7
3 8
8 1 0
2 7 4 4
4 5 2 6 5
(Figure 1)
Figure 1 shows a number triangle. Write a program that calculates the highest sum of numbers passed on a route that starts at the top and ends somewhere on the base. Each step can go either diagonally down to the left or diagonally down to the right.
- 输入
- Your program is to read from standard input. The first line contains one integer N: the number of rows in the triangle. The following N lines describe the data of the triangle. The number of rows in the triangle is > 1 but <= 100. The numbers in the triangle, all integers, are between 0 and 99.
- 输出
- Your program is to write to standard output.
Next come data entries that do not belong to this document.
/-- What a rotating test slot measures (R101, R102): the 16 differences of the forward and of the return shadow comparison in
ppm of full scale, the off-line test, and the step in which an overload, a run-guard event or a disable touched it (R105). -/
structure SlotRun where
  forward : List Int
  offline : OffLine
  back : List Int
  touched : Option Nat
  deriving DecidableEq, Repr

/-- What the tracker takes from one enabled reference at an evaluation (R124 to R126): a cycle completed, its period in 2^-30
input samples, whether either of its half cycles was low, a low half cycle since the last evaluation, and the time from output
sample 0 to its last crossing in 2^-30 input samples. -/
structure RefMeas where
  cycle : Bool
  period : Nat
  lowCycle : Bool
  lowHalf : Bool
  ek : Int
  deriving DecidableEq, Repr

/-- What a scrub finds in the sector it reads (R484): nothing; a word whose weak bit is programmed again, and whether the word holds
then; a bit of a free ream that reads 0 at the erase margin; a record whose CRC fails at normal read. -/
inductive ScrubFound where
  | clean
  | weak (holds : Bool)
  | unerased
  | badRecord (stream : Fin 8) (seq : Nat)
  deriving DecidableEq, Repr

/-- What PLC's receiver takes from the line for one frame (R430 to R433): the 32 header bits of the combined copies; the payload
after decoding, none where a block is uncorrectable; the phase decoded (3 combined), the SNR in 0.5 dB, erased symbols, corrected
bytes, the gain step; the preamble SNR and the noise-probe level by phase. -/
structure PlcRx where
  header : W32
  payload : Option (List Byte)
  phase : Nat
  snr : Int
  erased : Nat
  corrected : Nat
  gain : Nat
  phSnr : List Int
  noise : List Nat
  deriving DecidableEq, Repr

/-- What the hardware answers at a start (R554 to R562): the reference passes its check, with the edges counted and the start time in
µs; the PLL locks; the memory and felt port tests pass; the first step that hangs until the 2 s limit (0 none); the die
temperature in 1/16 °C; the results of the AFE start-up test and of the lane test; whether PFW_N is low at the release; and the times from the
release of reset to step 7 and to RUN in 0.1 ms. -/
structure StartOutcome where
  xo : Bool
  count : Nat
  xoUs : Nat
  pll : Bool
  sram : Bool
  felt : Bool
  hang : Nat
  temp : Int
  afe : List OffLine
  lanes : List Bool
  warn : Bool
  released : Nat
  run : Nat
  deriving DecidableEq, Repr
The highest sum is written as an integer.
- 样例输入
-
5 7 3 8 8 1 0 2 7 4 4 4 5 2 6 5
- 样例输出
-
30
/* 明确动态转移方程 f[i][j]=max(f[i+1][j],f[i+1][j+1])+a[i][j]
基础的dp 注意不是一组测试数据 */
#include<iostream>
#include<cstdio>
#include<cstring>
using namespace std;
int a[105][105];
int n;
int f[105][105];
int dp(int i,int j)
{
int r;
if(f[i][j]!=0)return f[i][j];
if(i==n-1)
{
f[i][j]=a[i][j];
return f[i][j];
}
else
{
f[i][j]=dp(i+1,j);
f[i+1][j+1]=dp(i+1,j+1);
r=f[i][j]>f[i+1][j+1]?f[i][j]:f[i+1][j+1];
r=r+a[i][j];
return r;
}
}
int main()
{
while(scanf("%d",&n)!=EOF)
{
memset(f,0,sizeof(f));
int i,j;
for(i=0;i<n;i++)
for(j=0;j<=i;j++)
scanf("%d",&a[i][j]);
cout<<dp(0,0)<<endl;
}
return 0;
}